Первая трещина в заботливо возведенном здании собственного благополучия появилась тогда, когда институт, который он возглавлял, выставил его кандидатуру на выборах в Академию медицинских наук и после тайного голосования выяснилось, что ему не хватило белых шаров. Внешне он отнесся к этому с удивительным безразличием. Недаром долгие годы вырабатывал в себе Федор Федорович Мезенцев восхищавшую всех невозмутимость. Внутренне это было для него большим ударом. Но так как среди множества знакомых он не имел ни одного друга, строго следуя принятому когда-то решению – никому не поверять своих сокровенных мыслей, то этот удар Фэфэ перенес в одиночестве. Он немало поразмышлял над тем, отчего его не выбрали, но при всем своем холодном и отточенном уме так и не понял истинных причин. А причины заключались именно в том рассудочном благополучии, в том окаменевшем мастерстве, которое, достигнув известной точки, уже не прогрессировало. И хотя Мезенцев полагал, что знает это он один, многие понимали: остановка – всегда шаг назад.

Второй удар постиг его в середине прошлого года, когда возглавляемый им институт, в силу очень серьезных и веских соображений, было решено перебазировать на Восток. Сначала Мезенцев довольно легкомысленно отнесся к этому намерению. Затем, убедившись в том, что решение окончательное, категорически объявил о своем нежелании уезжать куда бы то ни было. «Коренной москвич… возраст… и, наконец, полагаю, что в Москве я еще смогу кое-что сделать!» Он был уверен, что его имя, его репутация, его заслуги (которые он даже перед самим собой несколько преувеличивал) дадут ему возможность выбрать новую, может быть еще более почетную работу. Этого не произошло. Он уехал в отпуск, а когда вернулся, института в Москве уже не было и сам он, к собственному изумлению, оказался не у дел.
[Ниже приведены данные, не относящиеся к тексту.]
/-- What is pending does not depend on the count or the output. -/
theorem pending_recounted {s : State} {w : ByteString} (h : Pending s w) : Pending (recounted s) w := by
  have gathered (g : Gathered s) : Gathered (recounted s) := ⟨g.acc, g.clean, g.limit⟩
  cases h with
  | idle st => exact .idle st
  | payload st dbuf g => exact .payload (s := recounted s) st dbuf (gathered g)
  | star st dbuf g => exact .star (s := recounted s) st dbuf (gathered g)
  | digit c0 st dbuf h0 g => exact .digit (s := recounted s) c0 st dbuf h0 (gathered g)

theorem rawq_eoc (s : State) : (doOp .eoc s).rawq = s.rawq := effect_rawq (doOp_effect .eoc s) nofun nofun

theorem runOps_submit_submit (c1 c2 : ByteString) (s : State) :
    runOps (submit c1 ++ submit c2) s =
      doOp .eoc (runOps (dataOps c2) (doOp .soc (doOp .eoc (runOps (dataOps c1) (doOp .soc s))))) := by
  rw [runOps_append, runOps_submit, runOps_submit]

/-- The second chunk is read from what the first one left pending. -/
theorem rawq_of_joined_chunks {c1 c2 : ByteString} {s : State} (run : s.fault = .noFault) (notOpen : s.subOpen = false)
    (notClosed : s.rawqClosed = false) (keep : s.params.chunkReset = false) (st : s.st = .idle)
    (room : s.rawq.length + (framesIn s.params (c1 ++ c2)).length ≤ s.params.qcapRaw) :
    (runOps (submit c1 ++ submit c2) s).rawq = s.rawq ++ framesIn s.params (c1 ++ c2) := by
  have soc := soc_received run notClosed notOpen
  have shorter := (framesIn_sublist_append s.params c1 c2).length_le
  obtain ⟨add, w, first⟩ := reads_bytes c1 (soc.reading ⟨run, rfl, notClosed⟩)
    (soc_pending run notClosed notOpen (.inr st)) (by simp [soc.params, soc.rawq]; omega)
  have whole : framesIn s.params (c1 ++ c2) = add ++ framesIn s.params (w ++ c2) := by
    simpa [soc.params] using first.frames c2
  have got := soc.trans first.received
  have reading := got.reading ⟨run, rfl, notClosed⟩
  rw [runOps_submit_submit, rawq_eoc, soc_after_eoc_keep reading (by rw [got.params]; exact keep)]
  have rawq : (recounted (runOps (dataOps c1) (doOp .soc s))).rawq = s.rawq ++ add := got.rawq
  have params : (recounted (runOps (dataOps c1) (doOp .soc s))).params = s.params := got.params
  rw [whole, List.length_append] at room
  obtain ⟨more, _, second⟩ := reads_bytes c2 (reading_recounted reading) (pending_recounted first.pending)
    (by rw [rawq, params, List.length_append]; omega)
  rw [second.received.rawq, second.emitted, rawq, params, whole, List.append_assoc]

/-- Settles O51: with `CHUNK_RESET` O50 twice, without it the two chunks are read as one. -/
theorem chunkBoundaries : Obligations.ChunkBoundaries := by
  intro c1 c2 s run notOpen notClosed
  refine ⟨fun reset room => ?_, rawq_of_joined_chunks run notOpen notClosed⟩
  rw [List.length_append] at room
  obtain ⟨rawq, _, run', notOpen', notClosed', _⟩ :=
    submissionYieldsItsFrames c1 s run notOpen notClosed (.inl reset) (by omega)
  have params := runOps_params (submit c1) s
  obtain ⟨rawq', _⟩ := submissionYieldsItsFrames c2 (runOps (submit c1) s) run' notOpen' notClosed'
    (.inl (by rw [params, reset])) (by rw [params, rawq, List.length_append]; omega)
  rw [runOps_append, rawq', rawq, params, List.append_assoc]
Впервые за многие годы смутная тревога заползла в сердце Федора Федоровича. Как поступить? Уходить в отставку, на пенсию? Ему шел шестьдесят пятый год, он имел право на это. Но уходить на пенсию не позволяло честолюбие. То же честолюбие мешало предлагать свои услуги какому-либо московскому институту. И тут подвернулось предложение пойти ведущим хирургом в новооткрывающуюся больницу.

Знакомый из министерства, который «сватал» его, был не глуп. Он понимал психологическое состояние Мезенцева и сумел преподнести ему свое предложение в очень привлекательной форме: больница хоть и районная, но оборудуется по последнему слову техники, будет не хуже клиники, заведующая райздравом – его старая приятельница и мечтает создать для Мезенцева райское житье, главврач – полковник медицинской службы, только что демобилизовался из кадров и, конечно, готов носить профессора Мезенцева на руках.

Выбирать было не из чего. Мезенцев милостиво согласился.

В больнице он со своей точки зрения оценил обстановку и людей. Он сразу понял, что Рыбаш – самый одаренный из всех хирургов и способен на «большое плавание», но нетерпелив, грубоват и слишком нянчится с больными. Последнее, по мнению Фэфэ, было главным просчетом Рыбаша; с больными надо держаться вежливо – и только. Больные – тот материал, на котором ты, хирург, строишь свое положение. Их надо оперировать наилучшим образом, и тогда приходит слава. Все остальное – никчемная трата времени.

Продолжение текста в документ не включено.